> **Problem statement**
Look through the data below and extract, unchanged, the lines from the one that contains "def execStatusPortRead (addr" to the one that contains "onChip s fun c => recordDelivery c fn.val", both included.

> **Information provided**
-- ==== Sys2Proof/Machine/ExecHost.lean ====
section
/-! DEFINITION. The meanings of the commands of the host port: rings, registers and memories: one definition for each row, over the shared operations. -/

namespace Sys2Proof.Machine

/-- RING_ENABLE (R234): write setting HOST_RING_CFG.EN, which zeroes the ring indexes or is refused with vector 3. -/
def execRingEnable (fn : Fn) (page : Fn) (r : Fin 4) (v : Word) (be : BitVec 4) (s : State) : Result :=
  onChip s fun c => ringCfgWrite c fn page r.val v be

/-- RING_DISABLE (R282): write clearing HOST_RING_CFG.EN, which stops fetches or discards the ring's entries. -/
def execRingDisable (fn : Fn) (page : Fn) (r : Fin 4) (v : Word) (be : BitVec 4) (s : State) : Result :=
  onChip s fun c => ringCfgWrite c fn page r.val v be

/-- DOORBELL (R238): write of a ring doorbell, judged as repeated, stale, out of range or accepted. -/
def execDoorbell (fn : Fn) (mem : List (Nat × Byte)) (r : Fin 4) (v : Word) (be : BitVec 4) (s : State) : Result :=
  onChip s fun c => doorbellWrite c fn.val r.val mem v be

/-- FUNCTION_LEVEL_RESET (R279): function-level reset of one PCIe function. -/
def execFunctionLevelReset (fn : Fn) (s : State) : Result :=
  onChip s fun c => functionReset c fn.val

/-- HOST_RESET (R143): PERST_N low, hot reset or link down, which resets the host interface only. -/
def execHostReset (speed : Fin 5) (width : Fin 5) (s : State) : Result :=
  onChip s fun c => hostReset c speed.val width.val

/-- LINK_RETRAIN (R878): change of the negotiated host link, which lowers the stored host-traffic bandwidth. -/
def execLinkRetrain (speed : Fin 5) (width : Fin 5) (s : State) : Result :=
  onChip s fun c => linkTrained c speed.val width.val

/-- REG_WRITE (R177): host write to a BAR0 register that has no row of its own, resolved field by field. -/
def execRegWrite (fn : Fn) (off : BitVec 21) (data : WriteBytes) (s : State) : Result :=
  onChip s fun c => regWrite c fn.val off.toNat data

/-- MALFORMED_BAR0_READ (R175): BAR0 read that breaks the size rules, completed with Completer Abort. -/
def execMalformedBar0Read (fn : Fn) (off : BitVec 21) (len : Nat) (s : State) : Result :=
  onChip s fun c => malformedRead c fn.val off.toNat len

/-- UPPER_LATCH (R181): 4-byte read of the lower half of a 64-bit value, which latches the upper half. -/
def execUpperLatch (fn : Fn) (off : BitVec 21) (s : State) : Result :=
  onChip s fun c => upperLatch c fn.val off.toNat

/-- CALENDAR_LATCH (R1014): read of RTC_SS, which latches the calendar and OT for the reading function. -/
def execCalendarLatch (fn : Fn) (s : State) : Result :=
  onChip s fun c => calendarLatch c fn.val

/-- TABLE_MEMORY_WRITE (R211): host write into a BAR1 table region, performed, or discarded for an active or pending copy. -/
def execTableMemoryWrite (fn : Fn) (off : BitVec 26) (data : List Byte) (s : State) : Result :=
  onChip s fun c => bar1Write c fn.val off.toNat data

/-- NVM_WINDOW_WRITE (R215): host write into the NVM image window, which programs a page when byte 255 arrives. -/
def execNvmWindowWrite (fn : Fn) (off : BitVec 26) (data : List Byte) (s : State) : Result :=
  onChip s fun c => bar1Write c fn.val off.toNat data

/-- FRAME_MEMORY_WRITE (R223): host write to the frame memory, which is discarded and reported. -/
def execFrameMemoryWrite (fn : Fn) (off : BitVec 26) (data : List Byte) (s : State) : Result :=
  onChip s fun c => bar1Write c fn.val off.toNat data

/-- LCD_FRAME_MEMORY_WRITE (R1054): host write to the LCD frame memory, discarded inside enabled tiles. -/
def execLcdFrameMemoryWrite (fn : Fn) (off : BitVec 26) (data : List Byte) (s : State) : Result :=
  onChip s fun c => bar1Write c fn.val off.toNat data

/-- STATUS_PORT_READ (R1064): asynchronous external read of a mirror word through the status port. -/
def execStatusPortRead (addr : BitVec 12) (s : State) : Result :=
  onChip s fun c => statusPortRead c addr.toNat

/-- RECORD_DELIVERY (R276): delivery of held-back records once the record ring has room. -/
def execRecordDelivery (fn : Fn) (s : State) : Result :=
  onChip s fun c => recordDelivery c fn.val

/-- HOLD_QUEUE_DRAIN (R271): writing of held event entries once the event ring has room. -/
def execHoldQueueDrain (fn : Fn) (s : State) : Result :=
  onChip s fun c => holdQueueDrain c fn.val

/-- MSIX_MESSAGE (R245): sending of a ring's MSI-X message once MOD has passed. -/
def execMsixMessage (fn : Fn) (vec : Fin 4) (s : State) : Result :=
  onChip s fun c => msixMessage c fn.val vec.val

/-- GUARANTEE_BREACH_START (R322): start of a guarantee breach of a partition. -/
def execGuaranteeBreachStart (p : Fin 8) (code : Fin 8) (s : State) : Result :=
  onChip s fun c => breachStart c p.val code.val

/-- GUARANTEE_BREACH_END (R323): end of a guarantee breach of a partition. -/
def execGuaranteeBreachEnd (p : Fin 8) (code : Fin 8) (us : Nat) (s : State) : Result :=
  onChip s fun c => breachEnd c p.val code.val us

end Sys2Proof.Machine
end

> **Your solution**
def execStatusPortRead (addr : BitVec 12) (s : State) : Result :=
  onChip s fun c => statusPortRead c addr.toNat

/-- RECORD_DELIVERY (R276): delivery of held-back records once the record ring has room. -/
def execRecordDelivery (fn : Fn) (s : State) : Result :=
  onChip s fun c => recordDelivery c fn.val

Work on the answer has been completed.